-
Notifications
You must be signed in to change notification settings - Fork 279
Description
I created an experiment using 731 executables from the base Ubuntu 22 system (sample set):
For ground-truth function start data I retrieved debug information for executables in the sample set using debuginfod (from: https://debuginfod.ubuntu.com, 450 executables had debug info available). For files that had debug info, I extracted the functions starts.
To validate my ground truth data, I compared the 29,481 function starts found in debug info to those found in the .eh_frame section of the original executables. I limited the functions starts to those functions that had a function size larger than 0 according to the debug information. All but 3 function starts were found in the .eh_frame sections.
Based on the bap project's Ubuntu noble Dockerfile, I installed bap and it's dependencies. I added bap-byteweight-frontend
package to the base bap system. For each executable I ran the following command to find function starts:
.opam/4.14/bin/bap-byteweight find <exe path>
I compared the results to my ground truth data and it did not compare well.

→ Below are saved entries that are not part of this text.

theorem State.cellPost_does (s : State) (c : Fin 4) : Does [.regs, .log, .summary, .cells, .moist] s (State.cellPost s c) :=
    by
  unfold State.cellPost
  exact by
    try dsimp only
    split
    · exact (Does.refl _ _)
    · exact (Does.ite (Does.refl _ _) (by
      try dsimp only
      first
      | exact (Does.put_moist (Does.step (Does.step (Does.step (Does.step (Does.step (Does.step (Does.step (Does.step (Does.ite (Does.step (Does.step (Does.step (Does.step ((State.updGrp_does _ _ _).mono rfl) (State.post_does _ _ _ _) rfl) (State.post_does _ _ _ _) rfl) (State.count_does _ _) rfl) (State.count_does _ _) rfl) (Does.step (Does.step (Does.step ((State.updGrp_does _ _ _).mono rfl) (State.post_does _ _ _ _) rfl) (State.post_does _ _ _ _) rfl) (State.count_does _ _) rfl)) (State.flag_does _ _ _) rfl) (State.flagIf_does _ _ _ _) rfl) (State.flagIf_does _ _ _ _) rfl) (State.flagIf_does _ _ _ _) rfl) (State.flagIf_does _ _ _ _) rfl) (State.flagIf_does _ _ _ _) rfl) (State.flagIf_does _ _ _ _) rfl) (State.flagIf_does _ _ _ _) rfl) _ rfl)
      | (split; exact (Does.put_moist (Does.step (Does.step (Does.step (Does.step (Does.step (Does.step (Does.step (Does.step (Does.ite (Does.step (Does.step (Does.step (Does.step ((State.updGrp_does _ _ _).mono rfl) (State.post_does _ _ _ _) rfl) (State.post_does _ _ _ _) rfl) (State.count_does _ _) rfl) (State.count_does _ _) rfl) (Does.step (Does.step (Does.step ((State.updGrp_does _ _ _).mono rfl) (State.post_does _ _ _ _) rfl) (State.post_does _ _ _ _) rfl) (State.count_does _ _) rfl)) (State.flag_does _ _ _) rfl) (State.flagIf_does _ _ _ _) rfl) (State.flagIf_does _ _ _ _) rfl) (State.flagIf_does _ _ _ _) rfl) (State.flagIf_does _ _ _ _) rfl) (State.flagIf_does _ _ _ _) rfl) (State.flagIf_does _ _ _ _) rfl) (State.flagIf_does _ _ _ _) rfl) _ rfl))))

theorem State.xformUsePost_does (s : State) : Does [.regs, .xf] s (State.xformUsePost s) := by
  unfold State.xformUsePost
  exact Does.ite (Does.refl _ _) (Does.step ((State.post_does _ _ _ _).mono rfl) (State.updXf_does _ _) rfl)

theorem State.resendCfg_does (s : State) : Does [.afe] s (State.resendCfg s) := by
  unfold State.resendCfg
  exact Does.ite ((State.sendCfg_does _).mono rfl) (Does.refl _ _)

theorem State.afeCmdFrame_does (s : State) : Does [.afe] s (State.afeCmdFrame s) := by
  unfold State.afeCmdFrame
  exact Does.step (Does.ite (Does.put_afe (Does.refl _ _) _ rfl) (Does.refl _ _)) (State.resendCfg_does _) rfl

theorem State.afeClockReturn_does (s : State) : Does [.afe] s (State.afeClockReturn s) := by
  unfold State.afeClockReturn
  exact Does.step (Does.put_afe (Does.refl _ _) _ rfl) (State.sendCfg_does _) rfl

theorem State.moistResult_does (s : State) (n : Fin 16) : Does [.regs, .log, .summary, .moist] s (State.moistResult s n) :=
    by
  unfold State.moistResult
  exact by
    try dsimp only
    split
    · exact (Does.refl _ _)
    · exact (Does.ite (Does.refl _ _) (Does.ite ((State.updMoist_does _ _ _).mono rfl) (Does.step (Does.ite (Does.step ((State.updMoist_does _ _ _).mono rfl) (State.moistPost_does _ _ _ _ _) rfl) ((State.updMoist_does _ _ _).mono rfl)) (State.capStep_does _ _ _ _ _ _) rfl)))

theorem State.xfGnss_does (s : State) (a b : Nat) : Does [.regs, .log, .summary, .xf] s (State.xfGnss s a b) := by
  unfold State.xfGnss
  exact Does.ite (Does.step ((State.updXf_does _ _).mono rfl) (State.xfNext_does _) rfl) ((State.updXf_does _ _).mono rfl)

theorem State.aiGateEnd_does (s : State) (c : Fin 8) (count : Nat) (ovr exc : Bool) : Does [.regs, .log, .summary, .afe] s
    (State.aiGateEnd s c count ovr exc) := by
  unfold State.aiGateEnd
  exact by
    try dsimp only
    split
    · exact (Does.ite (Does.refl _ _) ((State.endGate_does _ _ _).mono rfl))
    · exact (Does.refl _ _)

theorem State.rcalDone_does (s : State) (c : Fin 4) : Does [.cells] s (State.rcalDone s c) := by
  unfold State.rcalDone
  exact Does.ite (Does.refl _ _) (Does.ite ((State.updGrp_does _ _ _).mono rfl) ((State.updGrp_does _ _ _).mono rfl))

theorem State.scanDone_does (s : State) (n : Fin 16) : Does [.regs, .log, .summary, .cells, .xf] s (State.scanDone s n) := by
  unfold State.scanDone
  exact by
    try dsimp only
    split
    · exact (Does.refl _ _)
    · exact (Does.ite (Does.refl _ _) (Does.step (Does.step (Does.step ((State.updCell_does _ _ _).mono rfl) (State.xfUse_does _ _) rfl) (State.post_does _ _ _ _) rfl) (State.flag_does _ _ _) rfl))

theorem State.sweepSlotDone_does (s : State) : Does [.regs, .log, .summary, .moist, .xf] s (State.sweepSlotDone s) := by
  unfold State.sweepSlotDone
  exact by
    try dsimp only
    split
    · exact (Does.refl _ _)
    · exact (by
      try dsimp only
      split
      · exact (Does.refl _ _)
      · exact (Does.ite (Does.refl _ _) (Does.ite (Does.ite (Does.put_moist (Does.refl _ _) _ rfl) ((State.sweepEnd_does _ _).mono rfl)) (Does.ite (Does.put_moist (Does.step ((State.xfUse_does _ _).mono rfl) (State.flagIf_does _ _ _ _) rfl) _ rfl) (Does.step (Does.step (Does.foldl (fun _ _ => (by
        try dsimp only
        split
        · exact ((State.wr_does _ _ _).mono rfl)
        · exact (Does.refl _ _))) (Does.foldl (fun _ _ => (Does.step ((State.wr_does _ _ _).mono rfl) (State.wr_does _ _ _) rfl)) (Does.put_moist (Does.step ((State.xfUse_does _ _).mono rfl) (State.flagIf_does _ _ _ _) rfl) _ rfl))) (State.post_does _ _ _ _) rfl) (State.flag_does _ _ _) rfl)))))

theorem State.residualDone_does (s : State) (n : Fin 16) : Does [.cells, .moist, .xf] s (State.residualDone s n) := by
  unfold State.residualDone
  exact by
    try dsimp only
    split
    · exact (Does.refl _ _)
    · exact (Does.ite (Does.refl _ _) (Does.ite (Does.step ((State.updCell_does _ _ _).mono rfl) (State.xfUse_does _ _) rfl) (Does.step (Does.step ((State.updCell_does _ _ _).mono rfl) (State.xfUse_does _ _) rfl) (State.updMoist_does _ _ _) rfl)))

theorem State.gtValidate_does (s : State) (g : Nat) : Does [.regs, .log, .summary, .moist] s (State.gtValidate s g) := by
  unfold State.gtValidate
  exact (State.setGtValid_does _ _ _).mono rfl

end Sys2Proof.Machine
end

- Total functions according to debug data: 29,481
- Functions found in .eh_frame: 29,478
- Functions found by ByteWeight: 1,401
I used the default function signatures that are shipped with bap which appear to come from:
and has the structure:
.
├── Ghidra
│ ├── LICENSE
│ ├── NOTICE
│ └── Processors
...
│ └── x86
│ └── data
│ └── patterns
│ ├── patternconstraints.xml
│ ├── x86-16_default_patterns.xml
│ ├── x86-64gcc_patterns.xml
│ ├── x86-64win_patterns.xml
│ ├── x86delphi_patterns.xml
│ ├── x86gcc_patterns.xml
│ └── x86win_patterns.xml
├── sigs
...
│ └── x86_64
│ ├── clang
│ │ └── bytes
│ ├── default
│ │ └── bytes
│ ├── gcc
│ │ └── bytes
│ ├── gcc-8
│ │ └── bytes
│ └── icc
│ └── bytes
...
61 directories, 47 files
Naturally the results have raised questions for me. I am trying to understand the following:
-
What explains the low function start recovery rate by bap-byteweight?
- Do I need to specify which signatures to use?
-
How can I generate new byteweight signatures? I see that there is a "train" command for bap-byteweight. What is the format of the set of files? Must they have debug information in them?
- If I want to improve recovery rate, what should I use as the training set?
- How do I instruct bap-byteweight to use different signatures?
-
There are many subdirectories in the bap signatures package. They are categorized by architecture and compiler. When the bap-byteweight "find" command is run, which signatures are used?
- An unknown binary would not have the compiler embedded in it (in general).